At first, I didn’t understand why my father never attempted to change fate. I tried to pry into it but he always dodged the answer by saying that he didn’t see the future in order to change it, the same as I didn’t control the lives of people I saw on television. After many years, I realised this was the only answer I would get. He cannot change the future just tell it. He wanted me to know that. That was why his girlfriends had left him. That was why I said goodbye to him when, as we were talking, I saw the planets relay to him a sliver of the future. When you cannot fight fate, it is better not to know.
No, this is not entirely true. I asked him many times what he saw. I just stopped asking about Gábor.
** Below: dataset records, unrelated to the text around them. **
-- ==== Sys2Proof/Laws/KeepMgmt.lean ====
section
/-! SUPPORT. What the operations of Machine/Mgmt.lean keep, one lemma for each. -/

namespace Sys2Proof.Machine

set_option linter.unusedTactic false
set_option linter.unreachableTactic false
set_option linter.unusedVariables false
set_option linter.unusedSimpArgs false

/-- What `opIdentity` keeps. -/
theorem opIdentity_keeps {a s : State} (h : Keeps a s) (z1 : MgmtOp) :
    ∀ u y, opIdentity s z1 = (u, y) → Keeps a u := by
  have key : Keeps a (opIdentity s z1).1 := by
    unfold opIdentity
    repeat'
      first
      | with_reducible assumption
      | (extract_lets +onlyGivenNames x; refine (fun (hx : Keeps a x) => ?_) ?_; clear_value x; rotate_left; simp only [x])
      | (extract_lets +onlyGivenNames x; refine (fun (hx : Keeps a x) => ?_) ?_; rotate_left; simp only [x])
      | (extract_lets +onlyGivenNames x; clear_value x)
      | extract_lets +onlyGivenNames x
      | split
      | dsimp only
      | (simp only [keeps_mk]; refine KeepsMk.same rfl ?_ rfl rfl rfl rfl rfl rfl rfl rfl rfl rfl rfl)
  intro u y hu
  rw [hu] at key
  exact key

/-- What `opLogRead` keeps. -/
theorem opLogRead_keeps {a s : State} (h : Keeps a s) (o : MgmtOp) :
    ∀ u y, opLogRead s o = (u, y) → Keeps a u := by
  have key : Keeps a (opLogRead s o).1 := by
    unfold opLogRead
    repeat'
      first
      | with_reducible assumption
      | (extract_lets +onlyGivenNames x; refine (fun (hx : Keeps a x) => ?_) ?_; clear_value x; rotate_left; simp only [x])
      | (extract_lets +onlyGivenNames x; refine (fun (hx : Keeps a x) => ?_) ?_; rotate_left; simp only [x])
      | (extract_lets +onlyGivenNames x; clear_value x)
      | extract_lets +onlyGivenNames x
      | split
      | dsimp only
      | (simp only [keeps_mk]; refine KeepsMk.same rfl ?_ rfl rfl rfl rfl rfl rfl rfl rfl rfl rfl rfl)
  intro u y hu
  rw [hu] at key
  exact key

/-- What `opSensorRead` keeps. -/
theorem opSensorRead_keeps {a s : State} (h : Keeps a s) (z1 : MgmtOp) :
    ∀ u y, opSensorRead s z1 = (u, y) → Keeps a u := by
  have key : Keeps a (opSensorRead s z1).1 := by
    unfold opSensorRead
    repeat'
      first
      | with_reducible assumption
      | split
      | dsimp only
      | (simp only [keeps_mk]; refine KeepsMk.same rfl ?_ rfl rfl rfl rfl rfl rfl rfl rfl rfl rfl rfl)
  intro u y hu
  rw [hu] at key
  exact key

/-- What `opDefectRead` keeps. -/
theorem opDefectRead_keeps {a s : State} (h : Keeps a s) (o : MgmtOp) :
    ∀ u y, opDefectRead s o = (u, y) → Keeps a u := by
  have key : Keeps a (opDefectRead s o).1 := by
    unfold opDefectRead
    repeat'
      first
      | with_reducible assumption
      | (extract_lets +onlyGivenNames x; refine (fun (hx : Keeps a x) => ?_) ?_; clear_value x; rotate_left; simp only [x])
      | (extract_lets +onlyGivenNames x; refine (fun (hx : Keeps a x) => ?_) ?_; rotate_left; simp only [x])
      | (extract_lets +onlyGivenNames x; clear_value x)
      | extract_lets +onlyGivenNames x
      | split
      | dsimp only
      | (simp only [keeps_mk]; refine KeepsMk.same rfl ?_ rfl rfl rfl rfl rfl rfl rfl rfl rfl rfl rfl)
  intro u y hu
  rw [hu] at key
  exact key

/-- What `opResetPolicy` keeps. -/
theorem opResetPolicy_keeps {a s : State} (h : Keeps a s) (o : MgmtOp) :
    ∀ u y, opResetPolicy s o = (u, y) → Keeps a u := by
  have key : Keeps a (opResetPolicy s o).1 := by
    unfold opResetPolicy
    repeat'
      first
      | with_reducible assumption
      | with_reducible refine State.scrub_keeps ?_ _ _
      | (extract_lets +onlyGivenNames x; refine (fun (hx : Keeps a x) => ?_) ?_; clear_value x; rotate_left; simp only [x])
      | (extract_lets +onlyGivenNames x; refine (fun (hx : Keeps a x) => ?_) ?_; rotate_left; simp only [x])
      | (extract_lets +onlyGivenNames x; have _g : Mgt := x)
      | (extract_lets +onlyGivenNames x; clear_value x)
      | extract_lets +onlyGivenNames x
      | split
      | dsimp only
      | (simp only [keeps_mk]; refine KeepsMk.same rfl ?_ rfl rfl rfl rfl rfl rfl rfl rfl rfl rfl rfl)
  intro u y hu
  rw [hu] at key
  exact key

/-- What `State.askReset` keeps. -/
theorem State.askReset_keeps {a s : State} (h : Keeps a s) (p : Nat) (full : Bool) :
    ∀ u y, State.askReset s p full = (u, y) → Keeps a u := by
  have key : Keeps a (State.askReset s p full).1 := by
    unfold State.askReset
    repeat'
      first
      | with_reducible assumption
      | with_reducible refine State.beginReset_keeps ?_ _ _ _ _
      | (extract_lets +onlyGivenNames x; refine (fun (hx : Keeps a x) => ?_) ?_; clear_value x; rotate_left; simp only [x])
      | (extract_lets +onlyGivenNames x; refine (fun (hx : Keeps a x) => ?_) ?_; rotate_left; simp only [x])
      | (extract_lets +onlyGivenNames x; clear_value x)
      | extract_lets +onlyGivenNames x
      | split
      | dsimp only
      | (simp only [keeps_mk]; refine KeepsMk.same rfl ?_ rfl rfl rfl rfl rfl rfl rfl rfl rfl rfl rfl)
  intro u y hu
  rw [hu] at key
  exact key

/-- What `opComputeReset` keeps. -/
theorem opComputeReset_keeps {a s : State} (h : Keeps a s) (o : MgmtOp) :
    ∀ u y, opComputeReset s o = (u, y) → Keeps a u := by
  have key : Keeps a (opComputeReset s o).1 := by
    unfold opComputeReset
    repeat'
      first
      | with_reducible assumption
      | with_reducible refine State.askReset_keeps ?_ _ _ _ _ (by assumption)
      | with_reducible refine State.askReset_keeps ?_ _ _ _ _ rfl
      | split
      | dsimp only
      | (simp only [keeps_mk]; refine KeepsMk.same rfl ?_ rfl rfl rfl rfl rfl rfl rfl rfl rfl rfl rfl)
  intro u y hu
  rw [hu] at key
  exact key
As a teenager, I nagged him to tell me if I would pass my exam; would I be a doctor, a pharmacist, a nurse? No, no, yes. It had been a kind of vocational guidance. What could he tell me about Márton? Béla? Attila? When he told me whether the love affair ended in a nice or ugly manner, I realised I didn’t need to know. I shouldn’t know beforehand, never, because it is poison, a permanent ache, a constant search for faults and defects. Why wouldn’t it work? Because of him? Or because of me? Which of us wasn’t enough for the other?
I told my father to keep the messages of the planets to himself. For a while he complied, but I knew from the shadows crossing his face that he saw my future. I pressed my lips together and didn’t ask. Perhaps it was defiance rather than the good sense not to let myself be controlled by my father’s prophecies. I managed to refrain from asking. For a while.